### Assigned task
Lift out each line of the data that holds "lRatio".

(Collected data entries)
· · ·

-- ==== Sys2Proof/Laws/Engine.lean ====
section
/-! SUPPORT. What an engine step can do: what none changes (`Kept`), and that each either goes on or ends the command by `finish`. -/

namespace Sys2Proof.Machine

/-! ## The bit writer's frame -/

theorem drain_frame (n : Nat) (s : State) :
    (drain n s).params = s.params ∧ (drain n s).regs = s.regs ∧ (drain n s).env = s.env ∧
      (drain n s).eng =
        { s.eng with acc := (drain n s).eng.acc, nacc := (drain n s).eng.nacc, olen := (drain n s).eng.olen } := by
  induction n generalizing s with
  | zero => exact ⟨rfl, rfl, rfl, rfl⟩
  | succ n ih =>
    obtain ⟨h1, h2, h3, h4⟩ := ih (drainByte s)
    exact ⟨h1, h2, h3, h4⟩

theorem emit_frame (c : Nat) (s : State) :
    (emit c s).params = s.params ∧ (emit c s).regs = s.regs ∧ (emit c s).env = s.env ∧
      (emit c s).eng =
        { s.eng with acc := (emit c s).eng.acc, nacc := (emit c s).eng.nacc, olen := (emit c s).eng.olen,
                     i := s.eng.i + 1 } := by
  unfold emit
  simp only
  obtain ⟨h1, h2, h3, h4⟩ := drain_frame ((s.eng.nacc + codeWidth s.params s.eng.i) / 8)
    { s with eng := { s.eng with acc := (s.eng.acc <<< codeWidth s.params s.eng.i) ||| c,
                                 nacc := s.eng.nacc + codeWidth s.params s.eng.i } }
  refine ⟨h1, h2, h3, ?_⟩
  rw [h4]

theorem flush_frame (s : State) :
    (flush s).params = s.params ∧ (flush s).regs = s.regs ∧ (flush s).env = s.env ∧
      (flush s).eng = { s.eng with acc := (flush s).eng.acc, nacc := (flush s).eng.nacc, olen := (flush s).eng.olen } := by
  unfold flush
  split <;> exact ⟨rfl, rfl, rfl, rfl⟩

/-- OUT_BYTE writes inside the destination window only (R154). -/
theorem outByte_outside (v : Byte) (s : State) (a : Nat) (h : s.eng.inDst a = false) :
    (outByte v s).mem.read a = s.mem.read a := by
  rw [outByte_mem]
  split
  · refine Memory.read_write_ne _ _ _ _ ?_
    simp only [Engine.inDst, inRange, Bool.and_eq_false_iff, decide_eq_false_iff_not] at h
    omega
  · rfl

theorem drain_outside (n : Nat) (s : State) (a : Nat) (h : s.eng.inDst a = false) :
    (drain n s).mem.read a = s.mem.read a := by
  induction n generalizing s with
  | zero => rfl
  | succ n ih => exact (ih (drainByte s) h).trans (outByte_outside _ _ _ h)

theorem emit_outside (c : Nat) (s : State) (a : Nat) (h : s.eng.inDst a = false) :
    (emit c s).mem.read a = s.mem.read a := drain_outside _ _ _ h

theorem flush_outside (s : State) (a : Nat) (h : s.eng.inDst a = false) : (flush s).mem.read a = s.mem.read a := by
  unfold flush
  split
  · exact outByte_outside _ _ _ h
  · rfl

/-! ## What no engine step changes -/

/-- What the engine leaves as it is: the parameters, the outside world's part, the registers the host writes, the latched
operands, and memory outside the destination window (but for bytes the host wrote into the window, R72). -/
structure Kept (s t : State) : Prop where
  params     : t.params = s.params
  agenda     : t.env.agenda = s.env.agenda
  pace       : t.env.pace = s.env.pace
  port       : t.env.port = s.env.port
  platform   : t.env.platform = s.env.platform
  hostData   : t.env.hostData = s.env.hostData
  shadow     : t.env.shadow = s.env.shadow
  regs       : t.regs = { s.regs with done := t.regs.done, result := t.regs.result, outLen := t.regs.outLen }
  op         : t.eng.op = s.eng.op
  lSrc       : t.eng.lSrc = s.eng.lSrc
  lLen       : t.eng.lLen = s.eng.lLen
  lDst       : t.eng.lDst = s.eng.lDst
  lCap       : t.eng.lCap = s.eng.lCap
  lRatio     : t.eng.lRatio = s.eng.lRatio
  touched    : t.env.touched = s.env.touched ∨ t.env.touched = []
  outside    : ∀ a, s.eng.inDst a = false → a ∉ s.env.touched → t.mem.read a = s.mem.read a

theorem Kept.refl (s : State) : Kept s s :=
  ⟨rfl, rfl, rfl, rfl, rfl, rfl, rfl, rfl, rfl, rfl, rfl, rfl, rfl, rfl, .inl rfl, fun _ _ _ => rfl⟩

theorem Kept.inDst {s t : State} (h : Kept s t) (a : Nat) : t.eng.inDst a = s.eng.inDst a := by
  unfold Engine.inDst; rw [h.lDst, h.lCap]

theorem Kept.trans {s t u : State} (h : Kept s t) (k : Kept t u) : Kept s u where
  params := k.params.trans h.params
  agenda := k.agenda.trans h.agenda
  pace := k.pace.trans h.pace
  port := k.port.trans h.port
  platform := k.platform.trans h.platform
  hostData := k.hostData.trans h.hostData
  shadow := k.shadow.trans h.shadow
  regs := by rw [k.regs, h.regs]
  op := k.op.trans h.op
  lSrc := k.lSrc.trans h.lSrc
  lLen := k.lLen.trans h.lLen
  lDst := k.lDst.trans h.lDst
  lCap := k.lCap.trans h.lCap
  lRatio := k.lRatio.trans h.lRatio
  touched := by
    rcases k.touched with e | e
    · rw [e]; exact h.touched
    · exact .inr e
  outside a ha ht := by
    rw [k.outside a (by rw [h.inDst]; exact ha) ?_, h.outside a ha ht]
    rcases h.touched with e | e <;> rw [e]
    · exact ht
    · exact List.not_mem_nil

/-- A step of a pass that keeps the command running: registers and surroundings are as before, the engine's latched
operands too, and memory changes in the destination window only. -/
structure Goes (s t : State) : Prop where
  params  : t.params = s.params
  env     : t.env = s.env
  regs    : t.regs = s.regs
  busy    : t.eng.busy = s.eng.busy
  op      : t.eng.op = s.eng.op
  lSrc    : t.eng.lSrc = s.eng.lSrc
  lLen    : t.eng.lLen = s.eng.lLen
  lDst    : t.eng.lDst = s.eng.lDst
  lCap    : t.eng.lCap = s.eng.lCap
  lRatio  : t.eng.lRatio = s.eng.lRatio
  outside : ∀ a, s.eng.inDst a = false → t.mem.read a = s.mem.read a

theorem Goes.refl (s : State) : Goes s s := ⟨rfl, rfl, rfl, rfl, rfl, rfl, rfl, rfl, rfl, rfl, fun _ _ => rfl⟩

theorem Goes.inDst {s t : State} (h : Goes s t) (a : Nat) : t.eng.inDst a = s.eng.inDst a := by
  unfold Engine.inDst; rw [h.lDst, h.lCap]

theorem Goes.trans {s t u : State} (h : Goes s t) (k : Goes t u) : Goes s u :=
  ⟨k.params.trans h.params, k.env.trans h.env, k.regs.trans h.regs, k.busy.trans h.busy, k.op.trans h.op,
    k.lSrc.trans h.lSrc, k.lLen.trans h.lLen, k.lDst.trans h.lDst, k.lCap.trans h.lCap, k.lRatio.trans h.lRatio,
    fun a ha => (k.outside a (by rw [h.inDst]; exact ha)).trans (h.outside a ha)⟩

theorem Goes.kept {s t : State} (h : Goes s t) : Kept s t where
  params := h.params
  agenda := by rw [h.env]
  pace := by rw [h.env]
  port := by rw [h.env]
  platform := by rw [h.env]
  hostData := by rw [h.env]
  shadow := by rw [h.env]
  regs := by rw [h.regs]
  op := h.op
  lSrc := h.lSrc
  lLen := h.lLen
  lDst := h.lDst
  lCap := h.lCap
  lRatio := h.lRatio
  touched := .inl (by rw [h.env])
  outside a ha _ := h.outside a ha

theorem goes_eng {s : State} {e : Engine} (hb : e.busy = s.eng.busy) (ho : e.op = s.eng.op) (h1 : e.lSrc = s.eng.lSrc)
    (h2 : e.lLen = s.eng.lLen) (h3 : e.lDst = s.eng.lDst) (h4 : e.lCap = s.eng.lCap) (h5 : e.lRatio = s.eng.lRatio) :
    Goes s { s with eng := e } := ⟨rfl, rfl, rfl, hb, ho, h1, h2, h3, h4, h5, fun _ _ => rfl⟩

· · ·

### Solution
  lRatio     : t.eng.lRatio = s.eng.lRatio
  lRatio := k.lRatio.trans h.lRatio
  lRatio  : t.eng.lRatio = s.eng.lRatio
    k.lSrc.trans h.lSrc, k.lLen.trans h.lLen, k.lDst.trans h.lDst, k.lCap.trans h.lCap, k.lRatio.trans h.lRatio,
  lRatio := h.lRatio
    (h2 : e.lLen = s.eng.lLen) (h3 : e.lDst = s.eng.lDst) (h4 : e.lCap = s.eng.lCap) (h5 : e.lRatio = s.eng.lRatio) :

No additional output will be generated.